## Instructions to follow
From the entries below, retype only the lines from the one with "15)) : IllegalWord w := by" through the one with "Laws.RoundTrip.srvang ch deg", exactly as written.

━━━━━ Source data ━━━━━

theorem decode_undefined {w : Command} (h : ¬ (1 ≤ w.op.toNat ∧ w.op.toNat ≤ 15)) :
    decode w = .error .undefinedOpcode := by
  unfold decode
  split
  case h_16 => rfl
  all_goals omega

/-- A decoded word is the word of its command, which is well formed, and selects the command's row. -/
theorem of_decode_ok {w : Command} {i : Instr} (h : decode w = .ok i) :
    encode i = w ∧ i.wellFormed = true ∧ i.row.selects w = true := by
  by_cases hop : 1 ≤ w.op.toNat ∧ w.op.toNat ≤ 15
  · obtain ⟨j, hj⟩ := exists_readsAs hop
    obtain ⟨hzero, rfl⟩ := accept_eq_ok.1 (hj.decode_eq.symm.trans h)
    exact ⟨(hj.encode_eq hzero).symm, hj.wellFormed, (row_selects_iff j w).2 ⟨hj.op, hzero⟩⟩
  · cases (decode_undefined hop).symm.trans h

/-- A word that selects a row decodes to a command of that row. -/
theorem decode_of_selects {r : OpcodeRow} (hr : r ∈ opcodeTable) {w : Command} (h : r.selects w = true) :
    ∃ i, decode w = .ok i ∧ i.row = r := by
  have hop := op_of_selects hr h
  obtain ⟨i, hi⟩ := exists_readsAs (hop ▸ pattern_op_range r hr)
  have hrow : i.row = r := by
    refine List.inj_on_of_nodup_map opcodes_nodup (row_mem i) hr ?_
    rw [row_pattern_op, ← hi.op, hop]
  obtain ⟨_, hzero⟩ := (row_selects_iff i w).1 (hrow ▸ h)
  exact ⟨i, by rw [hi.decode_eq, hzero, accept_true], hrow⟩

theorem selects_iff_decode {r : OpcodeRow} (hr : r ∈ opcodeTable) (w : Command) :
    r.selects w = true ↔ ∃ i, decode w = .ok i ∧ i.mnemonic = r.mnemonic := by
  constructor
  · intro h
    obtain ⟨i, hi, hrow⟩ := decode_of_selects hr h
    exact ⟨i, hi, congrArg OpcodeRow.mnemonic hrow⟩
  · rintro ⟨i, hi, hm⟩
    have hrow : i.row = r := List.inj_on_of_nodup_map mnemonics_nodup (row_mem i) hr hm
    obtain ⟨_, _, hsel⟩ := of_decode_ok hi
    exact hrow ▸ hsel

/-! ### Illegal words -/

theorem reservedN_eq_false {w : Command} :
    reservedN w = false ↔ w.a.toNat ≠ 0 ∨ w.b.toNat ≠ 0 ∨ w.c.toNat ≠ 0 := by
  simp [reservedN, ← BitVec.toNat_inj, imp_iff_not_or, or_assoc]

theorem reservedA_eq_false {w : Command} : reservedA w = false ↔ w.b.toNat ≠ 0 ∨ w.c.toNat ≠ 0 := by
  simp [reservedA, ← BitVec.toNat_inj, imp_iff_not_or]

theorem reservedAB_eq_false {w : Command} : reservedAB w = false ↔ w.c.toNat ≠ 0 := by
  simp [reservedAB, ← BitVec.toNat_inj]

theorem reservedT_eq_false {w : Command} : reservedT w = false ↔ 4096 ≤ w.b.toNat ∨ 4096 ≤ w.c.toNat := by
  simp [reservedT, tickReserved_eq_zero_iff, imp_iff_not_or]

end Sys2Proof

namespace Sys2Proof.Machine

/-- With a defined opcode, R76's numbers say that a reserved field of the command's format is not zero. -/
theorem illegalWord_iff_of_opcode {w : Command} {i : Instr} (h : w.op = i.opcode) :
    IllegalWord w ↔ i.format.reservedZero w = false := by
  simp only [IllegalWord, ← op_toNat, ← a_toNat, ← b_toNat, ← c_toNat, h]
  cases i <;>
    simp [Instr.opcode, Instr.format, Format.reservedZero, reservedN_eq_false, reservedA_eq_false, reservedAB_eq_false,
      reservedT_eq_false]

theorem illegalWord_of_undefined {w : Command} (h : ¬ (1 ≤ w.op.toNat ∧ w.op.toNat ≤ 15)) : IllegalWord w := by
  simp only [IllegalWord, ← op_toNat]
  omega

theorem decode_error_iff (w : Command) : (∃ e, decode w = .error e) ↔ IllegalWord w := by
  by_cases hop : 1 ≤ w.op.toNat ∧ w.op.toNat ≤ 15
  · obtain ⟨i, hi⟩ := exists_readsAs hop
    rw [hi.decode_eq, accept_isError, illegalWord_iff_of_opcode hi.op]
  · exact iff_of_true ⟨_, decode_undefined hop⟩ (illegalWord_of_undefined hop)

/-! ### The obligations -/

/-- Settles O1: each command's round trip, by the law of its constructor. -/
theorem decodeOfEncodeIsIdentity : Obligations.DecodeOfEncodeIsIdentity := by
  unfold Obligations.DecodeOfEncodeIsIdentity
  intro i
  cases i with
  | init => exact Laws.RoundTrip.init
  | setch ch on off => exact Laws.RoundTrip.setch ch on off
  | srvang ch deg => exact Laws.RoundTrip.srvang ch deg
  | srvpls ch us => exact Laws.RoundTrip.srvpls ch us
  | setled id level => exact Laws.RoundTrip.setled id level
  | runmot id speed => exact Laws.RoundTrip.runmot id speed
  | drive dir speed => exact Laws.RoundTrip.drive dir speed
  | drivefor dir speed seconds => exact Laws.RoundTrip.drivefor dir speed seconds
  | stopmot which => exact Laws.RoundTrip.stopmot which
  | rdraw => exact Laws.RoundTrip.rdraw
  | calib => exact Laws.RoundTrip.calib
  | getmax => exact Laws.RoundTrip.getmax
  | getmin => exact Laws.RoundTrip.getmin
  | rdcal => exact Laws.RoundTrip.rdcal
  | rdpos => exact Laws.RoundTrip.rdpos

/-- Settles O2: `of_decode_ok`, which reads the word's fields off the decoder's cases. -/
theorem encodeOfDecodeIsIdentity : Obligations.EncodeOfDecodeIsIdentity := by
  unfold Obligations.EncodeOfDecodeIsIdentity
  intro w i h
  obtain ⟨hword, hwf, _⟩ := of_decode_ok h
  exact ⟨hword, hwf⟩

/-- Settles O3: a row is selected by its command's words (`selects_iff_decode`), two rows differ in the opcode that both
compare, and a decoded word selects its command's row. -/
theorem decodeAgreesWithMatchAndMask : Obligations.DecodeAgreesWithMatchAndMask := by
  unfold Obligations.DecodeAgreesWithMatchAndMask
  refine ⟨fun w r hr => selects_iff_decode hr w, fun w => ?_, fun w hnone => ?_⟩
  · refine (List.pairwise_map.1 opcodes_nodup).imp_of_mem fun hr hq hne ⟨hrw, hqw⟩ => hne ?_
    rw [← op_of_selects hr hrw, ← op_of_selects hq hqw]
  · cases h : decode w with
    | error e => exact ⟨e, rfl⟩
    | ok i =>
      obtain ⟨_, _, hsel⟩ := of_decode_ok h
      cases hsel.symm.trans (hnone i.row (row_mem i))

/-- Settles O5: the words are those of `decode_error_iff`, and a step with one offered is its answer. -/
theorem illegalWordHasNoEffect : Obligations.IllegalWordHasNoEffect := by
  unfold Obligations.IllegalWordHasNoEffect
  refine ⟨decode_error_iff, fun s w rest hr hc hw => ?_⟩
  obtain ⟨e, he⟩ := (decode_error_iff w).2 hw
  rw [step_low_cons hr hc, runWord_error he]
  rfl

/-- Settles O4: the six words are closed, so the decoder runs on them. -/
theorem exampleWordsDecode : Obligations.ExampleWordsDecode := by
  unfold Obligations.ExampleWordsDecode
  decide

end Sys2Proof.Machine
end

-- The family 40_pwm_controller: the initialisation, SETCH and the duty window (40_pwm_controller R90 to R101).
section
namespace Sys2Proof.Machine

/-! ### The initialisation -/

/-- The fifteen channels beside the gate are zeroed, whichever of 0..10 the gate is (40_pwm_controller R95). -/
theorem zeroedChannels_length (c : Config) : (zeroedChannels c).length = 15 :=
  have all : ∀ g : Fin 11, ((List.range 16).filter fun ch => ch != g.val).length = 15 := by decide
  all c.gateCh

/-- 40_pwm_controller R92, R95: eight events, then one for each zeroed channel. -/
theorem initEvents_length (c : Config) : (initEvents c).length = 23 := by
  have h := zeroedChannels_length c
  rw [zeroedChannels, Config.nCh] at h
  rw [initEvents, List.length_append, List.length_map, h]
  rfl

theorem afterInit_emits {s : State} (h : s.inited = false) : Emits (initEvents s.cfg) s s.afterInit :=
  emits_of_trace (afterInit_trace h)

/-- MODE after the first initialisation, with the numbers of 00_scope R8 (40_pwm_controller R101). -/
theorem initialisedMode_of_R8 {c : Config} (h : c.hasR8Numbers = true) : initialisedMode c = 0xA0 := by
  simp only [Config.hasR8Numbers, Bool.and_eq_true, beq_iff_eq] at h
  obtain ⟨⟨⟨⟨⟨_, hreset⟩, _⟩, hai⟩, hrestart⟩, _⟩ := h
  rw [initialisedMode, hreset, hrestart, hai]
  decide

/-- Settles O10: INIT ends in `afterInit`, whose registers are those of its laws. -/
theorem firstInitialisationState : Obligations.FirstInitialisationState := by
  unfold Obligations.FirstInitialisationState
  intro s h
  have ch (i : Nat) (hi : i ≤ 15) :
      (respondOk s.afterInit).ch i = some (if i = s.cfg.gateCh.val then ⟨0, 4095⟩ else ⟨0, 0⟩) :=
    (ch_congr (respondOk_chs _) i).trans (afterInit_ch h hi)
  refine ⟨_, exec_init s, afterInit_inited s, afterInit_mode h,
    fun hr => (afterInit_mode h).trans (initialisedMode_of_R8 hr), afterInit_prescale h, ?_, fun i hi hne => ?_,
    afterInit_calMin s, afterInit_calMax s, afterInit_lastPos s, afterInit_clkO s, afterInit_addrO s, rfl⟩
  · rw [ch _ (fin11_le _), if_pos rfl]
  · rw [ch i hi, if_neg hne]

/-- Settles O11: INIT adds only the response to `afterInit`, which emits the sequence and keeps the rest. -/
theorem initialisationEvents : Obligations.InitialisationEvents := by
  unfold Obligations.InitialisationEvents
  intro s h
  exact ⟨_, exec_init s, rfl, afterInit_emits h, initEvents_length s.cfg, afterInit_calMin s, afterInit_calMax s,
    afterInit_lastPos s, afterInit_clkO s, afterInit_addrO s, afterInit_cmds s, afterInit_rst s, afterInit_din s,
    afterInit_dinCount s, afterInit_resetCount s, afterInit_cfg s⟩

/-- Settles O12: INIT is `afterInit` and its response, and `afterInit` is the identity once INITED is 1. -/
theorem secondInitDoesNothing : Obligations.SecondInitDoesNothing := by
  unfold Obligations.SecondInitDoesNothing
  intro s h
  rw [exec_init, afterInit_of_inited h]
  rfl

/-! ### What each command does to INITED, MODE and PRESCALE -/

/-- The events of a self-initialising command that runs the initialisation begin with those of the sequence
(40_pwm_controller R100). -/
theorem exec_emits_initEvents {i : Instr} {s t : State} (hi : ¬ (i = .getmax ∨ i = .getmin)) (h : s.inited = false)
    (e : exec i s = .next t) : ∃ es, Emits (initEvents s.cfg ++ es) s t := by
  obtain ⟨es, hes⟩ := (exec_trace e).resolve_left fun hg => hi hg.1
  refine ⟨es.reverse, emits_of_trace ?_⟩
  rw [hes, afterInit_trace h, List.reverse_append, List.reverse_reverse, List.append_assoc]

/-- GETMAX and GETMIN change the response alone (43_calibrator R156, R157). -/
theorem exec_get {i : Instr} (hi : i = .getmax ∨ i = .getmin) (s : State) : ∃ r, exec i s = .next (respond .ok r s) := by
  rcases hi with rfl | rfl
  · exact ⟨_, exec_getmax s⟩
  · exact ⟨_, exec_getmin s⟩

/-- Settles O13: the set by `exec_inited_eq` and the order of the events by `exec_emits_initEvents`. -/
theorem selfInitialisingSet : Obligations.SelfInitialisingSet := by
  unfold Obligations.SelfInitialisingSet
  refine ⟨fun i s hmax hmin => ?_, fun i s hi => ?_, fun s h => afterInit_of_inited h⟩
  · have hi : ¬ (i = .getmax ∨ i = .getmin) := not_or.2 ⟨hmax, hmin⟩
    obtain ⟨t, e⟩ := exec_completes i s
    exact ⟨t, e, (exec_inited_eq e).trans (if_neg hi), fun h => exec_emits_initEvents hi h e⟩
  · obtain ⟨r, e⟩ := exec_get hi s
    exact ⟨_, e, respond_inited .ok r s, emits_of_trace (respond_trace .ok r s)⟩

/-- Settles O42: MODE and PRESCALE are at most those of `afterInit`, which is the state itself once INITED is 1. -/
theorem modeAndPrescaleStay : Obligations.ModeAndPrescaleStay := by
  unfold Obligations.ModeAndPrescaleStay
  intro i s h
  obtain ⟨t, e⟩ := exec_completes i s
  have hmode := exec_mode e
  have hpre := exec_prescale e
  rw [afterInit_of_inited h, ite_self] at hmode hpre
  exact ⟨t, e, hmode, hpre, exec_inited h e⟩

/-! ### SETCH -/

/-- Settles O14: SETCH is one channel write on `afterInit`, or the IGNORED response to it. -/
theorem setchWritesOneChannel : Obligations.SetchWritesOneChannel := by
  unfold Obligations.SetchWritesOneChannel
  refine fun s ch on off => ⟨fun hch => ?_, fun hout => ?_⟩
  · refine ⟨_, (exec_setch ch on off s).trans (congrArg _ (if_neg (Nat.not_lt.2 hch))), rfl, ?_⟩
    exact chWrite_leaves hch on off s
  · rw [exec_setch, if_pos hout]
    rfl

/-! ### The duty window -/

/-- The window said of the ticks' numbers: how far the phase is past `on`, and how far `off` is, both round the 4096 ticks of
the period (40_pwm_controller R96). -/
theorem asserted_iff (on off t : Tick) :
    (⟨on, off⟩ : Channel).asserted t = true ↔
      (4096 - on.toNat + t.toNat) % 4096 < (4096 - on.toNat + off.toNat) % 4096 := by
  rw [Channel.asserted, decide_eq_true_iff, BitVec.toNat_sub, BitVec.toNat_sub]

━━━━━

## Written answer
theorem illegalWord_of_undefined {w : Command} (h : ¬ (1 ≤ w.op.toNat ∧ w.op.toNat ≤ 15)) : IllegalWord w := by
  simp only [IllegalWord, ← op_toNat]
  omega

theorem decode_error_iff (w : Command) : (∃ e, decode w = .error e) ↔ IllegalWord w := by
  by_cases hop : 1 ≤ w.op.toNat ∧ w.op.toNat ≤ 15
  · obtain ⟨i, hi⟩ := exists_readsAs hop
    rw [hi.decode_eq, accept_isError, illegalWord_iff_of_opcode hi.op]
  · exact iff_of_true ⟨_, decode_undefined hop⟩ (illegalWord_of_undefined hop)

/-! ### The obligations -/

/-- Settles O1: each command's round trip, by the law of its constructor. -/
theorem decodeOfEncodeIsIdentity : Obligations.DecodeOfEncodeIsIdentity := by
  unfold Obligations.DecodeOfEncodeIsIdentity
  intro i
  cases i with
  | init => exact Laws.RoundTrip.init
  | setch ch on off => exact Laws.RoundTrip.setch ch on off
  | srvang ch deg => exact Laws.RoundTrip.srvang ch deg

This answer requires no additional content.